How to complete this task: Of all the lines below, return only those starting with the line holding "parameters (chapter 11.2). -/" and going on through the line holding "(R173, chapter 11.3). -/", exactly as written.

- Opening Delimiter -

/-- The command ends a well-formed ENUM that offers an unassigned part this address (R17, R18). -/
def State.TakesAddress (s : State) (c : Instr) (a : Byte) : Prop :=
  s.nodeAddress = 0 ∧ 1 ≤ a.toNat ∧ a.toNat ≤ 254 ∧ c = .frameEnd (withPayloadCheck [a]) ∧
    ∃ d fr, s.receiver.reception = .receiving d ∧ s.desc? d = some fr ∧ fr.role = .enumeration ∧
      headerLength fr.header = 3

/-! ### The layouts of chapter 11, byte by byte -/

/-- The seven bytes of an entry (chapter 11.2). -/
def entryLayout (e : FlowEntry) : List Byte :=
  [match e.action with
    | .forward => 0x00
    | .discard => 0x01
    | .check => 0x02
    | .correct => 0x03
    | .strip => 0x04
    | .encode => 0x05,
    match e.strength with
    | .t0 => 0x00
    | .t1 => 0x01
    | .t2 => 0x02
    | .t4 => 0x04
    | .t8 => 0x08,
    match e.order with
    | .free => 0x00
    | .ordered => 0x01,
    BitVec.ofNat 8 e.holdDepth, BitVec.ofNat 8 (e.holdLimit / 256), BitVec.ofNat 8 e.holdLimit,
    match e.policy with
    | .drop => 0x00
    | .mark => 0x01]

/-- The code of a status (chapter 11.3). -/
def statusLayout : Status → Byte
  | .ok => 0x00
  | .badArg => 0x01
  | .unknown => 0x02
  | .busy => 0x03
  | .held => 0x04
  | .unclaimed => 0x05
  | .stale => 0x06

/-- The five timing parameters (chapter 11.2). -/
def timingLayout (tm : Timing) : List Byte :=
  [BitVec.ofNat 8 (tm.period / 256), BitVec.ofNat 8 tm.period, BitVec.ofNat 8 tm.dueThreshold,
    BitVec.ofNat 8 tm.overdueThreshold, BitVec.ofNat 8 (tm.holdLimit / 256), BitVec.ofNat 8 tm.holdLimit,
    BitVec.ofNat 8 tm.retryInterval]

/-- A READ FRAMES record: index, place, engine, flow, stored length, header length (R173, chapter 11.3). -/
def State.recordLayout (s : State) (d : DescId) (fr : Descriptor) : List Byte :=
  [BitVec.ofNat 8 d.val,
    match fr.place with
    | .receiving => 0x01
    | .queued => 0x02
    | .locating => 0x03
    | .held => 0x04
    | .forward => 0x05
    | .sending => 0x06,
    if fr.place = .locating then
      if s.engineDesc .engine0 = some d then 0x00
      else if s.engineDesc .engine1 = some d then 0x01 else 0xFF
    else 0xFF,
    fr.header.flow, BitVec.ofNat 8 fr.storedLength, fr.header.length]

/-- The READ FRAMES results: the number of records, and one for each descriptor that is not FREE, in
ascending order of index (R37, R173). -/
def State.listingLayout (s : State) : List Byte :=
  BitVec.ofNat 8 ((List.finRange 40).filter fun d => (s.desc? d).isSome).length ::
    (List.finRange 40).flatMap fun d =>
      match s.desc? d with
      | none => []
      | some fr => s.recordLayout d fr

/-- The twelve classes in the order of their numbers (R153). -/
def classLayout : List EventClass :=
  [.headerFault, .poolShort, .codeFailure, .chainOverflow, .deadlineExpired, .holdForced, .cadenceSlip,
    .upstreamDown, .upstreamUp, .leaseEnded, .addressTaken, .requestShed]

/-- The 46 bytes of the READ STATUS results (R174, chapter 11.3). -/
def State.statusLayout (s : State) : List Byte :=
  [s.nodeAddress, if s.receiver.link = .linkUp then 0x01 else 0x00] ++
  (match s.receiver.lastToken with
    | none => [0x00, 0x00, 0x00]
    | some r => [0x01, r.source, r.sequence]) ++
  (match s.management.claim with
    | none => [0x00, 0x00]
    | some c => [c.holder, BitVec.ofNat 8 (c.remaining s.now)]) ++
  [if s.table.active = .bankA then 0x00 else 0x01,
    BitVec.ofNat 8 (s.table.generation.toNat / 256), BitVec.ofNat 8 s.table.generation.toNat,
    if s.table.copyInFlight = true then 0x01 else 0x00,
    BitVec.ofNat 8 s.store.freeCells.length, BitVec.ofNat 8 s.store.freeDescs.length,
    if s.store.holdOut = true then 0x01 else 0x00, if s.egress.holdIn = true then 0x01 else 0x00,
    BitVec.ofNat 8 s.locator.queue.length,
    BitVec.ofNat 8 (([EngineId.engine0, .engine1].filter fun e => (s.engineRun e).isSome).length),
    BitVec.ofNat 8 s.egress.forwardQueue.length, BitVec.ofNat 8 s.egress.debt,
    if s.egress.overdue = true then 0x01 else 0x00, BitVec.ofNat 8 s.management.responses.length, 0x00] ++
  classLayout.flatMap fun c =>
      [BitVec.ofNat 8 ((s.classState c).raw / 256), BitVec.ofNat 8 (s.classState c).raw]

/-- The number of non-free descriptors of role DATA whose header names the flow and whose snapshot carries
another generation than the current one (R47). -/
def State.olderCount (s : State) (f : Byte) : Nat :=
  ((List.finRange 40).filter fun d =>
    match s.desc? d with
    | none => false
    | some fr =>
      match fr.role with
      | .data snap => decide (fr.header.flow = f ∧ snap.generation ≠ s.table.generation)
      | .forwardedOther => false
      | .request => false
      | .enumeration => false).length

/-- The READ ENTRY results: the entry, the generation and the older-frames count (R47, chapter 11.3). -/
def State.entryResultsLayout (s : State) (f : Byte) (e : FlowEntry) : List Byte :=
  entryLayout e ++ [BitVec.ofNat 8 (s.table.generation.toNat / 256),
    BitVec.ofNat 8 s.table.generation.toNat, BitVec.ofNat 8 (s.olderCount f)]

/-- A counter in four bytes, most significant first (chapter 11.3). -/
def counterLayout (n : Nat) : List Byte :=
  [BitVec.ofNat 8 (n / 2 ^ 24), BitVec.ofNat 8 (n / 2 ^ 16), BitVec.ofNat 8 (n / 2 ^ 8),
    BitVec.ofNat 8 n]

/-- An entry of the flow table is valid (R38, R39). -/
def FlowEntry.InRange (e : FlowEntry) : Prop :=
  (e.strength = .t0 ↔ e.action = .forward ∨ e.action = .discard) ∧
    1 ≤ e.holdDepth ∧ e.holdDepth ≤ 16 ∧ 10 ≤ e.holdLimit ∧ e.holdLimit ≤ 65535

/-- The timing parameters are in the ranges of R120; the retry interval counts units of 10 ms. -/
def Timing.InRange (tm : Timing) : Prop :=
  50 ≤ tm.period ∧ tm.period ≤ 10000 ∧ 10 ∣ tm.period ∧ 1 ≤ tm.dueThreshold ∧ tm.dueThreshold ≤ 7 ∧
    tm.dueThreshold < tm.overdueThreshold ∧ tm.overdueThreshold ≤ 8 ∧ 10 ≤ tm.holdLimit ∧
    tm.holdLimit ≤ 65535 ∧ 1 ≤ tm.retryInterval ∧ tm.retryInterval ≤ 255

/-! ### The checks of R178 -/

/-- A check register after one bit: shifted up by one place, and added to the polynomial if the bit shifted
out, added to the bit taken, is 1 (R178). -/
def registerAfterBit {w : Nat} (poly reg : BitVec w) (bit : Bool) : BitVec w :=
  if reg.getLsbD (w - 1) != bit then reg <<< 1 ^^^ poly else reg <<< 1

/-- A check register after one byte, most significant bit first (R178). -/
def registerAfterByte {w : Nat} (poly reg : BitVec w) (b : Byte) : BitVec w :=
  [b.getLsbD 7, b.getLsbD 6, b.getLsbD 5, b.getLsbD 4, b.getLsbD 3, b.getLsbD 2, b.getLsbD 1,
    b.getLsbD 0].foldl (registerAfterBit poly) reg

- Closing Delimiter -

Problem solution:
/-- The five timing parameters (chapter 11.2). -/
def timingLayout (tm : Timing) : List Byte :=
  [BitVec.ofNat 8 (tm.period / 256), BitVec.ofNat 8 tm.period, BitVec.ofNat 8 tm.dueThreshold,
    BitVec.ofNat 8 tm.overdueThreshold, BitVec.ofNat 8 (tm.holdLimit / 256), BitVec.ofNat 8 tm.holdLimit,
    BitVec.ofNat 8 tm.retryInterval]

/-- A READ FRAMES record: index, place, engine, flow, stored length, header length (R173, chapter 11.3). -/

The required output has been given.